• Là où vont nos pères : quand la poésie traduit la réalité

    Là où vont nos pères est une histoire universelle, intemporelle et muette : "les mots «accélèrent» la lecture [car] ils peuvent être vus comme une forme d’explication qui va restreindre le champ des possibilités. Un problème vient de ce que l’on accorde trop de poids à l’autorité des mots. [...] Ils semblent porter moins d’ambiguïté. Ils sont aussi très linéaires et ont un «rythme» inhérent qui vous donne envie de découvrir presque instantanément ce qui suit. [...] Les images ont une plus grande disposition à permettre à l’œil de se promener au hasard de manière latérale, d’aller en avant et en arrière (comme certains détails passés et futurs se renforcent mutuellement) et de se déplacer plus vite ou plus lentement", Shaun Tan, 2007.

    Là où vont nos pères, Tan

    Là où vont nos pères raconte une histoire toujours d'actualité : l'émigration. Elle commence par la séparation d'un homme avec son pays et les siens, se poursuit par un voyage difficile mais empli de rêves d'une terre promise, et l'arrivée dans un pays inconnu où, seul, il doit tout réapprendre. Son auteur, Shaun Tan, a créé une bande dessinée originale tant par ses dessins d'une poésie rare, que par l'absence de texte et le mélange des genres. Elle mêle récit fantastique, conte initiatique et livre d'histoire. Si le lecteur découvre des décors dignes du film de Fritz Lang Metropolis, des rues rappelant la Prague décrite par Kafka, mais aussi des bêtes absurdes ou inquiétantes et de poétiques vols d’oiseaux en papier au-dessus d’une mégalopole indéfinie, le réalisme est parfois très présent : l'arrivée dans le pays d'émigration est ainsi clairement inspirée par Ellis Island.

    Ellis Island ; Là où vont nos pères, Tan

    Les dessins superbes, aux teintes noir et blanc et sépia, sont magnifiés par une mise en scène sobre : les cases sont structurées dans une grille. Beaucoup de dessins font penser à des photographies. D'ailleurs, certains ont été créés depuis des images arrêtées de vidéo, tournées par l'auteur lui-même. Le dessin, inventif, ménage coupure de rythmes, accélération et respirations. Les images pleine page alternent avec des planches très découpées aux cadrages serrés. Dans un entretien accordé en janvier 2008, Shaun Tan explique : "Je me suis aperçu que mon projet avait plus à voir avec le cinéma muet que le livre illustré (mon médium habituel) et j’ai donc envisagé le récit comme une sorte de film."

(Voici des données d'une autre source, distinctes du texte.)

/-! ### setZone -/

@[simp] theorem State.setZone_zones (z : Nat) (g : Zone → Zone) : (s.setZone z g).zones = adjD s.zones Zone.fresh z g := rfl
@[simp] theorem State.setZone_pending (z : Nat) (g : Zone → Zone) : (s.setZone z g).pending = s.pending := rfl
@[simp] theorem State.setZone_free (z : Nat) (g : Zone → Zone) : (s.setZone z g).free = s.free := rfl
@[simp] theorem State.setZone_out (z : Nat) (g : Zone → Zone) : (s.setZone z g).out = s.out := rfl
@[simp] theorem State.setZone_rdma (z : Nat) (g : Zone → Zone) : (s.setZone z g).rdma = s.rdma := rfl
@[simp] theorem State.setZone_ledger (z : Nat) (g : Zone → Zone) : (s.setZone z g).ledger = s.ledger := rfl
@[simp] theorem State.setZone_bell (z : Nat) (g : Zone → Zone) : (s.setZone z g).bell = s.bell := rfl
@[simp] theorem State.setZone_err (z : Nat) (g : Zone → Zone) : (s.setZone z g).err = s.err := rfl
@[simp] theorem State.setZone_boot (z : Nat) (g : Zone → Zone) : (s.setZone z g).boot = s.boot := rfl
@[simp] theorem State.setZone_portA (z : Nat) (g : Zone → Zone) : (s.setZone z g).portA = s.portA := rfl
@[simp] theorem State.setZone_portB (z : Nat) (g : Zone → Zone) : (s.setZone z g).portB = s.portB := rfl
@[simp] theorem State.setZone_net (z : Nat) (g : Zone → Zone) : (s.setZone z g).net = s.net := rfl
@[simp] theorem State.setZone_fns (z : Nat) (g : Zone → Zone) : (s.setZone z g).fns = s.fns := rfl
@[simp] theorem State.setZone_sqs (z : Nat) (g : Zone → Zone) : (s.setZone z g).sqs = s.sqs := rfl
@[simp] theorem State.setZone_cqs (z : Nat) (g : Zone → Zone) : (s.setZone z g).cqs = s.cqs := rfl
@[simp] theorem State.setZone_sems (z : Nat) (g : Zone → Zone) : (s.setZone z g).sems = s.sems := rfl
@[simp] theorem State.setZone_due (z : Nat) (g : Zone → Zone) : (s.setZone z g).due = s.due := rfl
@[simp] theorem State.setZone_aborts (z : Nat) (g : Zone → Zone) : (s.setZone z g).aborts = s.aborts := rfl
@[simp] theorem State.setZone_holds (z : Nat) (g : Zone → Zone) : (s.setZone z g).holds = s.holds := rfl
@[simp] theorem State.setZone_cursors (z : Nat) (g : Zone → Zone) : (s.setZone z g).cursors = s.cursors := rfl
@[simp] theorem State.setZone_units (z : Nat) (g : Zone → Zone) : (s.setZone z g).units = s.units := rfl
@[simp] theorem State.setZone_rand (z : Nat) (g : Zone → Zone) : (s.setZone z g).rand = s.rand := rfl
@[simp] theorem State.setZone_media (z : Nat) (g : Zone → Zone) : (s.setZone z g).media = s.media := rfl
@[simp] theorem State.setZone_staged (z : Nat) (g : Zone → Zone) : (s.setZone z g).staged = s.staged := rfl
@[simp] theorem State.setZone_jobs (z : Nat) (g : Zone → Zone) : (s.setZone z g).jobs = s.jobs := rfl
@[simp] theorem State.setZone_jobOrder (z : Nat) (g : Zone → Zone) : (s.setZone z g).jobOrder = s.jobOrder := rfl
@[simp] theorem State.setZone_cores (z : Nat) (g : Zone → Zone) : (s.setZone z g).cores = s.cores := rfl
@[simp] theorem State.setZone_hamlets (z : Nat) (g : Zone → Zone) : (s.setZone z g).hamlets = s.hamlets := rfl
@[simp] theorem State.setZone_disp (z : Nat) (g : Zone → Zone) : (s.setZone z g).disp = s.disp := rfl
@[simp] theorem State.setZone_sieve (z : Nat) (g : Zone → Zone) : (s.setZone z g).sieve = s.sieve := rfl
@[simp] theorem State.setZone_dram (z : Nat) (g : Zone → Zone) : (s.setZone z g).dram = s.dram := rfl
@[simp] theorem State.setZone_edc (z : Nat) (g : Zone → Zone) : (s.setZone z g).edc = s.edc := rfl
@[simp] theorem State.setZone_loft (z : Nat) (g : Zone → Zone) : (s.setZone z g).loft = s.loft := rfl
@[simp] theorem State.setZone_health (z : Nat) (g : Zone → Zone) : (s.setZone z g).health = s.health := rfl
@[simp] theorem State.setZone_events (z : Nat) (g : Zone → Zone) : (s.setZone z g).events = s.events := rfl
@[simp] theorem State.setZone_eventSeq (z : Nat) (g : Zone → Zone) : (s.setZone z g).eventSeq = s.eventSeq := rfl
@[simp] theorem State.setZone_clk (z : Nat) (g : Zone → Zone) : (s.setZone z g).clk = s.clk := rfl
@[simp] theorem State.setZone_pwr (z : Nat) (g : Zone → Zone) : (s.setZone z g).pwr = s.pwr := rfl
@[simp] theorem State.setZone_life (z : Nat) (g : Zone → Zone) : (s.setZone z g).life = s.life := rfl
@[simp] theorem State.setZone_tap (z : Nat) (g : Zone → Zone) : (s.setZone z g).tap = s.tap := rfl
@[simp] theorem State.setZone_smbOff (z : Nat) (g : Zone → Zone) : (s.setZone z g).smbOff = s.smbOff := rfl
@[simp] theorem State.setZone_act (z : Nat) (g : Zone → Zone) : (s.setZone z g).act = s.act := rfl
@[simp] theorem State.setZone_ctlCores (z : Nat) (g : Zone → Zone) : (s.setZone z g).ctlCores = s.ctlCores := rfl
@[simp] theorem State.setZone_ctlSpares (z : Nat) (g : Zone → Zone) : (s.setZone z g).ctlSpares = s.ctlSpares := rfl

/-! ### setMedia -/

@[simp] theorem State.setMedia_media (f : Media → Media) : (s.setMedia f).media = f s.media := rfl
@[simp] theorem State.setMedia_pending (f : Media → Media) : (s.setMedia f).pending = s.pending := rfl
@[simp] theorem State.setMedia_free (f : Media → Media) : (s.setMedia f).free = s.free := rfl
@[simp] theorem State.setMedia_out (f : Media → Media) : (s.setMedia f).out = s.out := rfl
@[simp] theorem State.setMedia_rdma (f : Media → Media) : (s.setMedia f).rdma = s.rdma := rfl
@[simp] theorem State.setMedia_ledger (f : Media → Media) : (s.setMedia f).ledger = s.ledger := rfl
@[simp] theorem State.setMedia_bell (f : Media → Media) : (s.setMedia f).bell = s.bell := rfl
@[simp] theorem State.setMedia_err (f : Media → Media) : (s.setMedia f).err = s.err := rfl
@[simp] theorem State.setMedia_boot (f : Media → Media) : (s.setMedia f).boot = s.boot := rfl
@[simp] theorem State.setMedia_portA (f : Media → Media) : (s.setMedia f).portA = s.portA := rfl
@[simp] theorem State.setMedia_portB (f : Media → Media) : (s.setMedia f).portB = s.portB := rfl
@[simp] theorem State.setMedia_net (f : Media → Media) : (s.setMedia f).net = s.net := rfl
@[simp] theorem State.setMedia_fns (f : Media → Media) : (s.setMedia f).fns = s.fns := rfl
@[simp] theorem State.setMedia_sqs (f : Media → Media) : (s.setMedia f).sqs = s.sqs := rfl
@[simp] theorem State.setMedia_cqs (f : Media → Media) : (s.setMedia f).cqs = s.cqs := rfl
@[simp] theorem State.setMedia_sems (f : Media → Media) : (s.setMedia f).sems = s.sems := rfl
@[simp] theorem State.setMedia_due (f : Media → Media) : (s.setMedia f).due = s.due := rfl
@[simp] theorem State.setMedia_aborts (f : Media → Media) : (s.setMedia f).aborts = s.aborts := rfl
@[simp] theorem State.setMedia_holds (f : Media → Media) : (s.setMedia f).holds = s.holds := rfl
@[simp] theorem State.setMedia_cursors (f : Media → Media) : (s.setMedia f).cursors = s.cursors := rfl
@[simp] theorem State.setMedia_zones (f : Media → Media) : (s.setMedia f).zones = s.zones := rfl
@[simp] theorem State.setMedia_units (f : Media → Media) : (s.setMedia f).units = s.units := rfl
@[simp] theorem State.setMedia_rand (f : Media → Media) : (s.setMedia f).rand = s.rand := rfl
@[simp] theorem State.setMedia_staged (f : Media → Media) : (s.setMedia f).staged = s.staged := rfl
@[simp] theorem State.setMedia_jobs (f : Media → Media) : (s.setMedia f).jobs = s.jobs := rfl
@[simp] theorem State.setMedia_jobOrder (f : Media → Media) : (s.setMedia f).jobOrder = s.jobOrder := rfl
@[simp] theorem State.setMedia_cores (f : Media → Media) : (s.setMedia f).cores = s.cores := rfl
@[simp] theorem State.setMedia_hamlets (f : Media → Media) : (s.setMedia f).hamlets = s.hamlets := rfl
@[simp] theorem State.setMedia_disp (f : Media → Media) : (s.setMedia f).disp = s.disp := rfl
@[simp] theorem State.setMedia_sieve (f : Media → Media) : (s.setMedia f).sieve = s.sieve := rfl
@[simp] theorem State.setMedia_dram (f : Media → Media) : (s.setMedia f).dram = s.dram := rfl
@[simp] theorem State.setMedia_edc (f : Media → Media) : (s.setMedia f).edc = s.edc := rfl
@[simp] theorem State.setMedia_loft (f : Media → Media) : (s.setMedia f).loft = s.loft := rfl
@[simp] theorem State.setMedia_health (f : Media → Media) : (s.setMedia f).health = s.health := rfl
@[simp] theorem State.setMedia_events (f : Media → Media) : (s.setMedia f).events = s.events := rfl
@[simp] theorem State.setMedia_eventSeq (f : Media → Media) : (s.setMedia f).eventSeq = s.eventSeq := rfl
@[simp] theorem State.setMedia_clk (f : Media → Media) : (s.setMedia f).clk = s.clk := rfl
@[simp] theorem State.setMedia_pwr (f : Media → Media) : (s.setMedia f).pwr = s.pwr := rfl
@[simp] theorem State.setMedia_life (f : Media → Media) : (s.setMedia f).life = s.life := rfl
@[simp] theorem State.setMedia_tap (f : Media → Media) : (s.setMedia f).tap = s.tap := rfl
@[simp] theorem State.setMedia_smbOff (f : Media → Media) : (s.setMedia f).smbOff = s.smbOff := rfl
@[simp] theorem State.setMedia_act (f : Media → Media) : (s.setMedia f).act = s.act := rfl
@[simp] theorem State.setMedia_ctlCores (f : Media → Media) : (s.setMedia f).ctlCores = s.ctlCores := rfl
@[simp] theorem State.setMedia_ctlSpares (f : Media → Media) : (s.setMedia f).ctlSpares = s.ctlSpares := rfl

/-! ### setDram -/

@[simp] theorem State.setDram_dram (f : Dram → Dram) : (s.setDram f).dram = f s.dram := rfl
@[simp] theorem State.setDram_pending (f : Dram → Dram) : (s.setDram f).pending = s.pending := rfl
@[simp] theorem State.setDram_free (f : Dram → Dram) : (s.setDram f).free = s.free := rfl
@[simp] theorem State.setDram_out (f : Dram → Dram) : (s.setDram f).out = s.out := rfl
@[simp] theorem State.setDram_rdma (f : Dram → Dram) : (s.setDram f).rdma = s.rdma := rfl
@[simp] theorem State.setDram_ledger (f : Dram → Dram) : (s.setDram f).ledger = s.ledger := rfl
@[simp] theorem State.setDram_bell (f : Dram → Dram) : (s.setDram f).bell = s.bell := rfl
@[simp] theorem State.setDram_err (f : Dram → Dram) : (s.setDram f).err = s.err := rfl
@[simp] theorem State.setDram_boot (f : Dram → Dram) : (s.setDram f).boot = s.boot := rfl
@[simp] theorem State.setDram_portA (f : Dram → Dram) : (s.setDram f).portA = s.portA := rfl
@[simp] theorem State.setDram_portB (f : Dram → Dram) : (s.setDram f).portB = s.portB := rfl
@[simp] theorem State.setDram_net (f : Dram → Dram) : (s.setDram f).net = s.net := rfl
@[simp] theorem State.setDram_fns (f : Dram → Dram) : (s.setDram f).fns = s.fns := rfl
@[simp] theorem State.setDram_sqs (f : Dram → Dram) : (s.setDram f).sqs = s.sqs := rfl
@[simp] theorem State.setDram_cqs (f : Dram → Dram) : (s.setDram f).cqs = s.cqs := rfl
@[simp] theorem State.setDram_sems (f : Dram → Dram) : (s.setDram f).sems = s.sems := rfl
@[simp] theorem State.setDram_due (f : Dram → Dram) : (s.setDram f).due = s.due := rfl
@[simp] theorem State.setDram_aborts (f : Dram → Dram) : (s.setDram f).aborts = s.aborts := rfl
@[simp] theorem State.setDram_holds (f : Dram → Dram) : (s.setDram f).holds = s.holds := rfl
@[simp] theorem State.setDram_cursors (f : Dram → Dram) : (s.setDram f).cursors = s.cursors := rfl
@[simp] theorem State.setDram_zones (f : Dram → Dram) : (s.setDram f).zones = s.zones := rfl
@[simp] theorem State.setDram_units (f : Dram → Dram) : (s.setDram f).units = s.units := rfl
@[simp] theorem State.setDram_rand (f : Dram → Dram) : (s.setDram f).rand = s.rand := rfl
@[simp] theorem State.setDram_media (f : Dram → Dram) : (s.setDram f).media = s.media := rfl
@[simp] theorem State.setDram_staged (f : Dram → Dram) : (s.setDram f).staged = s.staged := rfl
@[simp] theorem State.setDram_jobs (f : Dram → Dram) : (s.setDram f).jobs = s.jobs := rfl
@[simp] theorem State.setDram_jobOrder (f : Dram → Dram) : (s.setDram f).jobOrder = s.jobOrder := rfl
@[simp] theorem State.setDram_cores (f : Dram → Dram) : (s.setDram f).cores = s.cores := rfl
@[simp] theorem State.setDram_hamlets (f : Dram → Dram) : (s.setDram f).hamlets = s.hamlets := rfl
@[simp] theorem State.setDram_disp (f : Dram → Dram) : (s.setDram f).disp = s.disp := rfl
@[simp] theorem State.setDram_sieve (f : Dram → Dram) : (s.setDram f).sieve = s.sieve := rfl
@[simp] theorem State.setDram_edc (f : Dram → Dram) : (s.setDram f).edc = s.edc := rfl
@[simp] theorem State.setDram_loft (f : Dram → Dram) : (s.setDram f).loft = s.loft := rfl
@[simp] theorem State.setDram_health (f : Dram → Dram) : (s.setDram f).health = s.health := rfl
@[simp] theorem State.setDram_events (f : Dram → Dram) : (s.setDram f).events = s.events := rfl
@[simp] theorem State.setDram_eventSeq (f : Dram → Dram) : (s.setDram f).eventSeq = s.eventSeq := rfl
@[simp] theorem State.setDram_clk (f : Dram → Dram) : (s.setDram f).clk = s.clk := rfl
@[simp] theorem State.setDram_pwr (f : Dram → Dram) : (s.setDram f).pwr = s.pwr := rfl
@[simp] theorem State.setDram_life (f : Dram → Dram) : (s.setDram f).life = s.life := rfl
@[simp] theorem State.setDram_tap (f : Dram → Dram) : (s.setDram f).tap = s.tap := rfl
@[simp] theorem State.setDram_smbOff (f : Dram → Dram) : (s.setDram f).smbOff = s.smbOff := rfl
@[simp] theorem State.setDram_act (f : Dram → Dram) : (s.setDram f).act = s.act := rfl
@[simp] theorem State.setDram_ctlCores (f : Dram → Dram) : (s.setDram f).ctlCores = s.ctlCores := rfl
@[simp] theorem State.setDram_ctlSpares (f : Dram → Dram) : (s.setDram f).ctlSpares = s.ctlSpares := rfl
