theorem tap_dead (h : s.tapLive = false) (b i o : Bytes) : ∀ c ∈ [Instr.tapIdcode, .tapExtest o, .tapSamplePreload i o, .tapBypass, .tapDbgChal,
    .tapDbgToken b], exec c s = .next s := by
  simp only [List.mem_cons, List.not_mem_nil, or_false, forall_eq_or_imp, forall_eq]
  refine ⟨?_, congrArg go (tapOut_dead h ..), congrArg go (tapOut_dead h ..), congrArg go (tapOut_dead h ..), congrArg go (tapOut_dead h ..),
    congrArg go (tapOut_dead h ..)⟩
  change execTapIdcode s = _
  rw [execTapIdcode, h]
  rfl

/-- Settles O46: each row of the two service buses. -/
theorem serviceBuses : Obligations.ServiceBuses := by
  intro s
  refine ⟨fun hs => ⟨fun b hb => smbusSetOffset_sets hs hb, smbusRead_reads hs, fun b hb => ⟨fun hf => ?_, fun c hf => ?_⟩,
    fun b => smbus_nack hs b, fun ha => smbusAlertResponse_answers hs ha⟩, ?_, fun hl b i o => tap_dead ?_ b i o⟩
  · rw [smbusWrite_judged hs hb, State.judgeMessage, hf]
  · rw [smbusWrite_judged hs hb, State.judgeMessage, hf]
  · intro shifts hon hl
    have h := tapLive_of hon hl
    exact ⟨tapIdcode_shifts h, fun o => congrArg go (tapOut_live h ..), fun i o => congrArg go (tapOut_live h ..), congrArg go (tapOut_live h ..),
      congrArg go (tapOut_live h ..), fun b => tapDbgToken_answers h b⟩
  · rcases hl with hl | hl <;> simp [State.tapLive, hl]

end Sys2Proof.Machine
end

section
/-! Writes to the set-up window (R118, R120, R572 to R581). -/

namespace Sys2Proof.Machine

variable {s t u : State} {P : List Part} {f : Nat} {p : PortId}

/-! ### Bits of a word -/

theorem bit_toNat (v : W64) (k : Nat) : bit v.toNat k = v.getLsbD k := by
  unfold bit BitVec.getLsbD
  rw [Nat.testBit_eq_decide_div_mod_eq]

theorem wbits_eq_extract (v : W64) {hi lo : Nat} : wbits v hi lo = (v.extractLsb' lo (hi - lo + 1)).toNat := by
  simp [wbits, bits, Nat.shiftRight_eq_div_pow]

theorem and_eq_self {v m : W64} (h : ∀ i < 64, v.getLsbD i = true → m.getLsbD i = true) : v &&& m = v := by
  ext i hi
  have := h i hi
  rw [BitVec.getLsbD_eq_getElem hi] at this
  rw [BitVec.getElem_and]
  rw [BitVec.getLsbD_eq_getElem hi] at this
  cases hv : v[i]
  · rfl
  · rw [this hv]
    rfl

/-- Within a mask the merged word is the word written. -/
theorem merge_eq {cur v m : W64} (hc : cur &&& m = cur) (hv : v &&& m = v) :
    (cur &&& ~~~(m ||| 0 ||| 0)) ||| (v &&& (m ||| 0)) ||| (cur &&& 0 &&& ~~~v) = v := by
  rw [← hc]
  simp [BitVec.and_assoc, hv]

/-- A bit of the mask is written. -/
theorem getLsbD_merge {cur v m : W64} {i : Nat} (h : m.getLsbD i = true) :
    ((cur &&& ~~~(m ||| 0 ||| 0)) ||| (v &&& (m ||| 0)) ||| (cur &&& 0 &&& ~~~v)).getLsbD i = v.getLsbD i := by
  simp [h]

/-- A bit of the mask that differs is a touch. -/
theorem getLsbD_touch {cur v m : W64} {i : Nat} (h : m.getLsbD i = true) :
    (((v ^^^ cur) &&& m) ||| (v &&& 0)).getLsbD i = (v.getLsbD i ^^ cur.getLsbD i) := by
  simp [h]

/-- Words within a mask that differ in no bit of it are equal. -/
theorem eq_of_xor_and {a b m : W64} (ha : a &&& m = a) (hb : b &&& m = b) (h : (a ^^^ b) &&& m = 0) : a = b := by
  rw [← BitVec.xor_eq_zero_iff, ← ha, ← hb]
  refine Eq.trans ?_ h
  ext i
  simp only [BitVec.getElem_xor, BitVec.getElem_and]
  cases a[i] <;> cases b[i] <;> cases m[i] <;> rfl

/-! ### One word of a message -/

theorem le_toLe (v : W64) : le (toLe v.toNat 8) 0 8 = v.toNat := by
  rw [le_of_digits _ v.toNat 8 0 fun j hj => ?_]
  · exact Nat.mod_eq_of_lt (by have := v.isLt; omega)
  · rw [byteAt, toLe_eq_map]
    simp [List.getD_eq_getElem?_getD, hj]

    Là où vont nos pères, Tan

    Shaun Tan a imaginé un "nouveau monde", dans lequel tout doit avoir une forme logique. Il a choisi "des répétitions de concepts et de motifs, qui peuvent se décliner sur des immeubles, des arbres, des animaux, ou dans la typologie imaginaire, afin de donner le sentiment d'être dans un lieu bien spécifique, et régi par des lois naturelles".

    Là où vont nos pères, Tan

    L'aspect insolite des lieux, de la faune et de la flore nous plonge dans la peau de l'émigrant qui doit surmonter le déracinement, la solitude, mais aussi le tri déshumanisant qui est fait des émigrés au moment où ils arrivent dans leur nouveau pays. Ce passage obligé dont rend compte Shaun Tan a existé. Ainsi à Ellis Island, après avoir accompli les formalités administratives, les nouveaux arrivants devaient se rendre à la salle d'enregistrement, construite comme une salle à bestiaux. Des médecins, postés en haut des marches, faisaient un premier diagnostic en observant comment les immigrants montaient l'escalier. Ils signalaient ceux qui méritaient un contrôle en inscrivant à la craie des lettres sur leurs vêtements...

    Là où vont nos pères, Tan

    Shaun Tan déclare "en lisant des biographies, en écoutant des entretiens enregistrés et en en conduisant un certain nombre [notamment auprès de mon père], j’ai compris que les problèmes rencontrés par de nombreux migrants étaient parallèles à mes préoccupations de plasticien. Il y a cette lutte pour créer du sens malgré l’absence de langage écrit ou parlé, cette tendance à disséquer son sentiment de déracinement, à tout observer avec force attention et imagination."

    Là où vont nos pères, Tan

    Si la mélancolie domine cet album d'une humanité rare, l'onirisme ainsi que des moments de joie, de partage et de solidarité éclairent un quotidien difficile.

    Là où vont nos pères, Tan

    Le site de Shaun Tan, en anglais puisqu'il est australien, est lui aussi beau, et permet de découvrir ses autres œuvres, en particulier ses livres illustrés.